Jeesh.  Pretty soon we are going to be down to a couple of animated films and a couple LOTR movies.  Ridiculous.


----------



## Niabingi (Jan 2, 2010)

Better an enjoyable animation than an over complicated, overrated, over long and over acted mediocre film.


----------



## Chee (Jan 2, 2010)

Rukia said:


> Jeesh.  Pretty soon we are going to be down to a couple of animated films and a couple LOTR movies.  Ridiculous.



Ugh. This.


----------



## Rukia (Jan 2, 2010)

Niabingi said:


> Better an enjoyable animation than an over complicated, overrated, over long and over acted mediocre film.

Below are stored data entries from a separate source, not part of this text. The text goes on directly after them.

-- ==== Sys2Proof/Machine/Step.lean ====
section
/-! DEFINITION. One step of the machine: one event of the host (70_reset_and_hazards.md R239). -/

namespace Sys2Proof.Machine

/-- One step (Machine/HostPort.lean, `stepHost`). -/
def step (s : State) : Host.Outcome State Fault Refusal := stepHost s

/-- The BMU fetches nothing: a command exists only as the data of a host write to CMD (20_memory.md R67). So the command
word stands as the host's next event (log 3). -/
def State.withFetchWord (s : State) (nbits w : Nat) : State := presentCommand (tableWord nbits w) s

end Sys2Proof.Machine
end

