section
/-! Reset, the launch state and the idle machine (70_reset_and_hazards.md R230 to R234). -/

namespace Sys2Proof.Machine

/-- Settles O16, by the step on a reset line and the launch state. -/
theorem hardwareResetSetsEveryRegister : Obligations.HardwareResetSetsEveryRegister :=
  ⟨fun s _ hp => ⟨s.txIndex + 1, s.replies, step_cons hp⟩, fun _ _ => ⟨[], 0, [], rfl⟩⟩

/-- Settles O18, by the step without a line. -/
theorem idleStepChangesNothing : Obligations.IdleStepChangesNothing :=
  fun _ hp => step_nil hp

@[simp] theorem faultBit_launch (p : Params) (image : Memory) : faultBit (State.launch p image) = false :=
  (by decide : BitVec.getLsbD (0 : Word32) 0 = false)

theorem invariant_launch {p : Params} {image : Memory} (hp : p.legal = true) (hw : Memory.wf image = true)
    (hc : image.all (fun c => decide (c.1 < p.bufCap)) = true) : invariant (State.launch p image) = true := by
  have hstatus : statusLegal (State.launch p image) = true := by simp [statusLegal]
  have hlatch : latchConsistent (State.launch p image) = true := by simp [latchConsistent]
  exact (invariant_iff _).2 ⟨hp, hstatus, hlatch, hw, hc⟩

/-- Settles O19: the state after power-on is a launch state, with the default parameters and the blank image. -/
theorem resetMeetsTheInvariant : Obligations.ResetMeetsTheInvariant :=
  ⟨invariant_launch (by decide) reset_buf_wf rfl, fun _ _ => invariant_launch⟩

end Sys2Proof.Machine
end

section
/-! Runs over the host's list (70_reset_and_hazards.md R239 to R241): the two inductions, over the number of steps and over
the list, said once. -/

namespace Sys2Proof.Machine

/-- What every step keeps holds after a run of any length. -/
theorem runSteps_keeps {I : State → Prop} (hstep : ∀ s t, step s = .next t → I s → I t) (k : Nat) {s : State}
    (hs : I s) : ∃ t, runSteps k s = .next t ∧ I t := by
  induction k generalizing s with
  | zero => exact ⟨s, rfl, hs⟩
  | succ k ih =>
    obtain ⟨u, hu, _⟩ := step_answers s
    obtain ⟨t, ht, hI⟩ := ih (hstep s u hu hs)
    exact ⟨t, (runSteps_succ k hu).trans ht, hI⟩

theorem runToEnd_nil {s : State} (hp : s.pending = []) : runToEnd s = .next s := by
  rw [runToEnd, hp, List.length_nil, runSteps_zero]

/-- A line is taken off the list whatever its effect is, so the rest of the run is the run of the next state. -/
theorem runToEnd_cons {s t : State} {e : HostEvent} {rest : List HostEvent} (hp : s.pending = e :: rest)
    (ht : hostEvent e (advance rest s) = .next t) : t.pending = rest ∧ runToEnd s = runToEnd t := by
  obtain ⟨t', ht', he⟩ := hostEvent_effect e (advance rest s)
  obtain rfl : t = t' := Host.Outcome.next.inj (ht.symm.trans ht')
  have hrest : t.pending = rest := he.runFrameKept.pending
  refine ⟨hrest, ?_⟩
  rw [runToEnd, hp, List.length_cons, runSteps_succ _ ((step_cons hp).trans ht), runToEnd, hrest]

/-- A relation of the start of a run to its end, by induction on the host's list. -/
theorem runToEnd_relates {R : State → State → Prop} (hnil : ∀ s, s.pending = [] → R s s)
    (hcons : ∀ s e rest u t, s.pending = e :: rest → hostEvent e (advance rest s) = .next u → u.pending = rest →
      R u t → R s t) (s : State) : ∃ t, runToEnd s = .next t ∧ R s t := by
  induction hp : s.pending generalizing s with
  | nil => exact ⟨s, runToEnd_nil hp, hnil s hp⟩
  | cons e rest ih =>
    obtain ⟨u, hu, _⟩ := hostEvent_effect e (advance rest s)
    obtain ⟨hrest, hrun⟩ := runToEnd_cons hp hu
    obtain ⟨t, ht, hR⟩ := ih u hrest
    exact ⟨t, hrun.trans ht, hcons s e rest u t hp hu hrest hR⟩

/-- Settles O37: every line is answered, and the run takes as many steps as there are lines. -/
theorem runsComplete : Obligations.RunsComplete := by
  refine ⟨fun s => ?step, fun s => ?run⟩
  case step =>
    obtain ⟨t, ht, _⟩ := step_answers s
    exact ⟨t, ht⟩
  case run =>
    exact runToEnd_relates (R := fun _ t => t.pending = []) (fun _ hp => hp) (fun _ _ _ _ _ _ _ _ hend => hend) s

end Sys2Proof.Machine
end

section
/-! RESULT: which command changes it (70_reset_and_hazards.md R237). -/

namespace Sys2Proof.Machine

theorem exec_result_of_isWrite {i : Instr} {s t : State} (hw : isWrite i = true) (h : exec i s = .next t) :
    t.result = s.result := by
  cases exec_shape i s with
  | value _ _ _ _ hnot | hash _ _ _ _ _ hnot | load _ _ _ _ _ hnot => rw [hnot] at hw; cases hw
  | store b v hx =>
    rw [hx] at h
    cases hc : checkBuffer b s with
    | none => rw [writeCommand_of_allowed hc] at h; cases h; rfl
    | some c => rw [writeCommand_of_fault hc] at h; cases h; rfl
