-- ==== Sys2Proof/Machine/Tables.lean ====
section
/-! DEFINITION. The constant tables of the format and the fixed numbers of the block (spec 00_scope R5,
30_encoding R87, R88, R91, R93 to R95). They are ROM constants, not state (10_state R21). -/

namespace Sys2Proof.Machine

/-- `WSIZE = 2 ^ WBITS` (R5). -/
def wsize (p : Params) : Nat := 2 ^ p.wbits

/-- `MIN_MATCH` (R5). -/
def minMatch : Nat := 3

/-- `MAX_MATCH` (R5). -/
def maxMatch : Nat := 258

/-- `MAX_CODE_LEN` (R5). -/
def maxCodeLen : Nat := 15

/-- `MAX_CL_CODE_LEN` (R5). -/
def maxClCodeLen : Nat := 7

/-- `N_LITLEN` (R5). -/
def nLitLen : Nat := 286

/-- `N_DIST` (R5). -/
def nDist : Nat := 30

/-- `N_CL` (R5). -/
def nCl : Nat := 19

/-- `LOOKAHEAD_MIN` (R5, R160). -/
def lookaheadMin : Nat := 260

/-- `LEVEL_MAX` (R5, R293). -/
def levelMax : Nat := 9

/-- `ADLER_BASE` (R5, R280). -/
def adlerBase : Nat := 65521

/-- `LEN_BASE[0..28]` (R91). -/
def lenBase : List Nat :=
  [3, 4, 5, 6, 7, 8, 9, 10, 11, 13, 15, 17, 19, 23, 27, 31, 35, 43, 51, 59, 67, 83, 99, 115, 131, 163, 195, 227, 258]

/-- `LEN_EXTRA[0..28]` (R91). -/
def lenExtra : List Nat :=
  [0, 0, 0, 0, 0, 0, 0, 0, 1, 1, 1, 1, 2, 2, 2, 2, 3, 3, 3, 3, 4, 4, 4, 4, 5, 5, 5, 5, 0]

/-- `DIST_BASE[0..29]` (R93). -/
def distBase : List Nat :=
  [1, 2, 3, 4, 5, 7, 9, 13, 17, 25, 33, 49, 65, 97, 129, 193, 257, 385, 513, 769,
   1025, 1537, 2049, 3073, 4097, 6145, 8193, 12289, 16385, 24577]

/-- `DIST_EXTRA[0..29]` (R93). -/
def distExtra : List Nat :=
  [0, 0, 0, 0, 1, 1, 2, 2, 3, 3, 4, 4, 5, 5, 6, 6, 7, 7, 8, 8, 9, 9, 10, 10, 11, 11, 12, 12, 13, 13]

/-- `CL_ORDER[0..18]`, the "fixed permuted order" (R87). -/
def clOrder : List Nat := [16, 17, 18, 0, 8, 7, 9, 6, 10, 5, 11, 4, 12, 3, 13, 2, 14, 1, 15]

/-- Extra bits of a code-length symbol (R88). -/
def clExtra (sym : Nat) : Nat :=
  if sym = 16 then 2 else if sym = 17 then 3 else if sym = 18 then 7 else 0

/-- The 288 code lengths of the fixed literal/length code (R94). -/
def fixedLitLens : List Nat :=
  List.replicate 144 8 ++ List.replicate 112 9 ++ List.replicate 24 7 ++ List.replicate 8 8

/-- The 32 code lengths of the fixed distance code (R95). -/
def fixedDistLens : List Nat := List.replicate 32 5

/-- The largest index `i` of an ascending table with `table[i] ≤ v` (the encoder direction of R96). -/
def lastIndexLE (table : List Nat) (v : Nat) : Nat := table.countP (· ≤ v) - 1

/-- The length symbol index `i` of a match length (R96). -/
def lenIndex (length : Nat) : Nat := lastIndexLE lenBase length

/-- The distance symbol index `j` of a match distance (R96). -/
def distIndex (distance : Nat) : Nat := lastIndexLE distBase distance

end Sys2Proof.Machine
end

I'm not really protesting on behalf of The Prestige.  I have mentioned several times now that I consider The Illusionist to be a superior film.  I feel bad for films like Memento, Requiem For A Dream, and Donnie Darko.


----------



## Sasuke_Bateman (Jan 2, 2010)

I voted for Up, I didn't even watch it.



/spite


----------



## Rukia (Jan 2, 2010)

People are so fickle.  If UP had been released in 2005... it wouldn't even have been nominated for this competition.


----------



## Hyouma (Jan 2, 2010)

^Agreed. But The Prestige wasn't that good either imo. So voting for Up because it's a dual.


----------



## Sen (Jan 2, 2010)

I'm voting for Up 

I love Disney/Pixar movies though, so I suppose that is why   So lighthearted but awesome and sweet too.


----------



## Koi (Jan 2, 2010)

Man, the Prestige is on a the list of movies I REALLY want to see.  :<


----------



## Brian (Jan 2, 2010)

Voting for Up, the story was great and I'm a sucker for animated films.


----------



## Roy (Jan 3, 2010)

Chee said:


> The Prestige, good film throughout.
> 
> Up was great in the beginning and middle, so-so near the end.



QFT           .


----------



## The Pink Ninja (Jan 3, 2010)

Up made me cry

The Prestige made me snore


----------



## Blackfish (Jan 4, 2010)

Dammit, missed this vote. Would have voted for _The Prestige_. Still wouldn't have made a difference to the result, but still.


----------